The size of the primary sample before grinding is a key factor in the overall sampling error. That is to say if 100 g is sufficient for the test sample (only for finely ground material), it has to be produced from a much larger primary sample.

Sugar Watkins
1 year ago
Sugar Watkins 1 year ago

It looks like the agitated laboratory leach test might be a better way for us to obtain statistically significant results. Since we have reagents that can improve gold and silver recovery and increase throughput, our dilemma has been finding a laboratory test to evaluate smaller gains in leach recovery, the 0.5 – 2% range. Bottle rolls can work when we see large improvements and can do a lot of tests to give statistical significance. However, in most cases there are limits to the number of rolls you can do per day. When doing the rolls over several days other variables can be introduced.

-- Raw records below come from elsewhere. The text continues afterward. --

-- ==== Sys2Proof/Laws/KeepsTick.lean ====
section
/-!
SUPPORT. The preservation lemmas of the tick, registers and Heron.
-/
namespace Sys2Proof.Machine

theorem veKick_keeps {s0 : State} {s : State} {p : Nat} (h0 : Keeps s0 s) : Keeps s0 (veKick s p) := by
  unfold veKick
  repeat' first
    | with_reducible first
      | assumption | refine setRecSt_keeps ?_ | refine setVe_keeps ?_ | refine keeps_ite ?_ ?_
    | split

theorem veFinish_keeps {s0 : State} {s : State} {p : Nat} {st : Nat} {final : VeSt} {bad : Bool} (h0 : Keeps s0 s) : Keeps s0 (veFinish s p st final bad) := by
  unfold veFinish
  repeat' first
    | with_reducible first
      | assumption | refine complete_keeps ?_ | refine setVe_keeps ?_ | refine veKick_keeps ?_
    | split | dsimp only

theorem veCount_keeps {s0 : State} {s : State} {p : Nat} {w : VeWaits} {branch : Nat} (h0 : Keeps s0 s) : Keeps s0 (veCount s p w branch) := by
  unfold veCount
  repeat' first
    | with_reducible first
      | assumption | refine coreCtr_keeps ?_ | refine setVe_keeps ?_

theorem vePc_keeps {s0 : State} {s : State} {p : Nat} {n : Int} (h0 : Keeps s0 s) : Keeps s0 (vePc s p n) :=
  keeps_up h0 rfl rfl rfl rfl rfl

theorem veApply_keeps {s0 : State} {p : Nat} {w : VeWaits} {e : VeEff} (h : EffKeeps s0 e) : Keeps s0 (veApply p w e) := by
  cases e with
  | ok s => exact vePc_keeps (veCount_keeps h)
  | jump s n => exact vePc_keeps (veCount_keeps h)
  | fin s => exact veFinish_keeps (veCount_keeps h)
  | stop s st => exact veFinish_keeps (veCount_keeps h)
  | wait s => exact setVe_keeps (coreCtr_keeps (coreCtr_keeps h))

theorem veParity_keeps {s0 : State} {s : State} {p : Nat} (h0 : Keeps s0 s) : Keeps s0 (veParity s p) := by
  unfold veParity
  repeat' first
    | with_reducible first
      | assumption | refine State_setCore_keeps ?_ | refine parityHalt_keeps ?_

theorem veRun_keeps {s0 s : State} {p : Nat} {w : VeWaits} {own : VI → Bool} {body : VeBody} (h0 : Keeps s0 s)
    (h1 : BodyKeeps body) : Keeps s0 (veRun p w own body s) := by
  unfold veRun
  split
  · exact h0
  · split
    · exact h0
    · dsimp only
      split
      · exact h0
      · split
        · exact veParity_keeps h0
        · exact sramSweep_keeps (veApply_keeps (h1 _ _ _ _ h0))

theorem veIllegal_keeps {s0 : State} {p : Nat} {w : VeWaits} {s : State} (h0 : Keeps s0 s) : Keeps s0 (veIllegal p w s) := by
  unfold veIllegal
  repeat' first
    | with_reducible first
      | assumption | refine loadUnits_keeps ?_ | refine sramSweep_keeps ?_ | refine veCount_keeps ?_
      | refine veFinish_keeps ?_ | refine veParity_keeps ?_ | refine keeps_ite ?_ ?_

theorem veStep_keeps {s0 : State} {p : Fin 256} {w : VeWaits} {cls : Nat} {fn : Nat} {body : VeBody} {s : State} (h0 : Keeps s0 s) (h1 : BodyKeeps body) : OutKeeps s0 (veStep p w cls fn body s) := by
  unfold veStep
  repeat' first
    | with_reducible first
      | assumption | refine outKeeps_next ?_ | refine veRun_keeps ?_ ?_

theorem veProgRun_keeps {s0 : State} {s : State} {q : Nat} {n : Nat} (h0 : Keeps s0 s) : Keeps s0 (veProgRun s q n) := by
  unfold veProgRun
  repeat' first
    | with_reducible first
      | assumption | refine checked_keeps ?_ ?_ | refine dispatch_keeps ?_ ?_ | refine setRecSt_keeps ?_
      | refine setVe_keeps ?_ | refine veKick_keeps ?_
    | intro _

theorem scrubAt_keeps {s0 : State} {s : State} {a : Nat} {found : Nat} (h0 : Keeps s0 s) : Keeps s0 (scrubAt s a found) := by
  unfold scrubAt
  repeat' first
    | with_reducible first
      | assumption | refine coreCtr_keeps ?_ | refine detectUnit_keeps ?_ | refine sramSweep_keeps ?_
      | refine keeps_ite ?_ ?_
    | fail_if_no_progress (with_reducible refine keeps_up ?_ rfl rfl rfl rfl rfl)

theorem execVeProg_keeps {s0 : State} {q : Fin 64} {n : Nat} {s : State} (h0 : Keeps s0 s) : OutKeeps s0 (execVeProg q n s) := by
  unfold execVeProg
  repeat' first
    | with_reducible first
      | assumption | refine outKeeps_next ?_ | refine veProgRun_keeps ?_

theorem execScrub_keeps {s0 : State} {a : Nat} {found : Fin 3} {s : State} (h0 : Keeps s0 s) : OutKeeps s0 (execScrub a found s) := by
  unfold execScrub
  repeat' first
    | with_reducible first
      | assumption | refine outKeeps_next ?_ | refine scrubAt_keeps ?_

theorem closeAt_keeps {s0 : State} {s : State} {tk : Nat} {q : Nat} (h0 : Keeps s0 s) : Keeps s0 (closeAt s tk q) := by
  unfold closeAt
  repeat' first
    | with_reducible first
      | assumption | refine State_setQueue_keeps ?_ | refine raiseOverrun_keeps ?_
    | split | dsimp only

theorem holdAt_keeps {s0 : State} {s : State} {tk : Nat} (h0 : Keeps s0 s) : Keeps s0 (holdAt s tk) := by
  unfold holdAt
  repeat' first
    | with_reducible first
      | assumption | refine State_setGroup_keeps ?_ | refine queueCtr_keeps ?_ | refine tickCtr_keeps ?_
      | refine keeps_ite ?_ ?_ | refine keeps_foldl (fun _ _ _ => ?_) ?_
    | split

theorem countAt_keeps {s0 : State} {s : State} {tk : Nat} (h0 : Keeps s0 s) : Keeps s0 (countAt s tk) :=
  keeps_up h0 rfl rfl rfl rfl rfl

theorem partReset_keeps {s0 : State} {s : State} {n : Nat} (h0 : Keeps s0 s) : Keeps s0 (partReset s n) := by
  unfold partReset
  repeat' first
    | with_reducible first
      | assumption | refine abortOf_keeps ?_ | refine bringCtr_keeps ?_ | refine haltCore_keeps ?_
      | refine stopQueue_keeps ?_ | refine keeps_ite ?_ ?_ | refine keeps_foldl (fun _ _ _ => ?_) ?_
    | fail_if_no_progress (with_reducible refine keeps_up ?_ rfl rfl rfl rfl rfl)

theorem partClusters_keeps {s0 : State} {s : State} {n : Nat} (h0 : Keeps s0 s) : Keeps s0 (partClusters s n) := by
  unfold partClusters
  repeat' first
    | with_reducible first
      | assumption | refine resetCluster_keeps ?_ | refine keeps_ite ?_ ?_ | refine keeps_foldl (fun _ _ _ => ?_) ?_
    | fail_if_no_progress (with_reducible refine keeps_up ?_ rfl rfl rfl rfl rfl)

Depending on who is doing the bottle rolls, they can be a bit sloppy as well.

Using a laboratory agitated leach test using an analytical balance should improve accuracy. Does anyone have a method they are willing to share?

Kumar Choudhry
1 year ago
Kumar Choudhry 1 year ago

Many decades earlier, I had improvised a bottle roll (BR) leach procedure termed "Mini-CIL" to save time, costs & improve turn-around for the geologist & mine/mill daily planners; up-to 300-samples per day (2-lab shifts) can be leached as compared to maybe a dozen standard BR's. Data generated from 300-mini-CIL's were compared to CIL BR leach results & a correlation of >0.96 was obtained; a procedural summary is provided...details can be sent if there is interest: 150-mL plastic bottle, 30-g (% P80 of feed to leach), 25-wt% solids, 80C, 1-wt% CN solution in NaOH, pH ~11.2; 20-gpL attrition virgin C; place stacked samples on shaker unit (to & fro motion), leach for 1-hr; vent bottles every 15-min; screen C in slurry thru' appropriate Tyler mesh; you can wash the C & fire-assay or filter & wash the tails & assay solids or AAS the pregnant undiluted filtrate. Head values should already be available from the lab.

Bill Fraser
1 year ago
Bill Fraser 1 year ago

Bottle rolls are an amenability test. Agitated leach is better for accurate work with standard agitation and O2 bubbling if required. Sample at 0.5, 1, 2, 4, 6, 8 and 24 hours with pH adjustment, CN titration and top up. All washings to be preserved for mass balance. If you want to demonstrate an improvement of only 1 or 2 % you will need very good lab technicians, but it could be possible.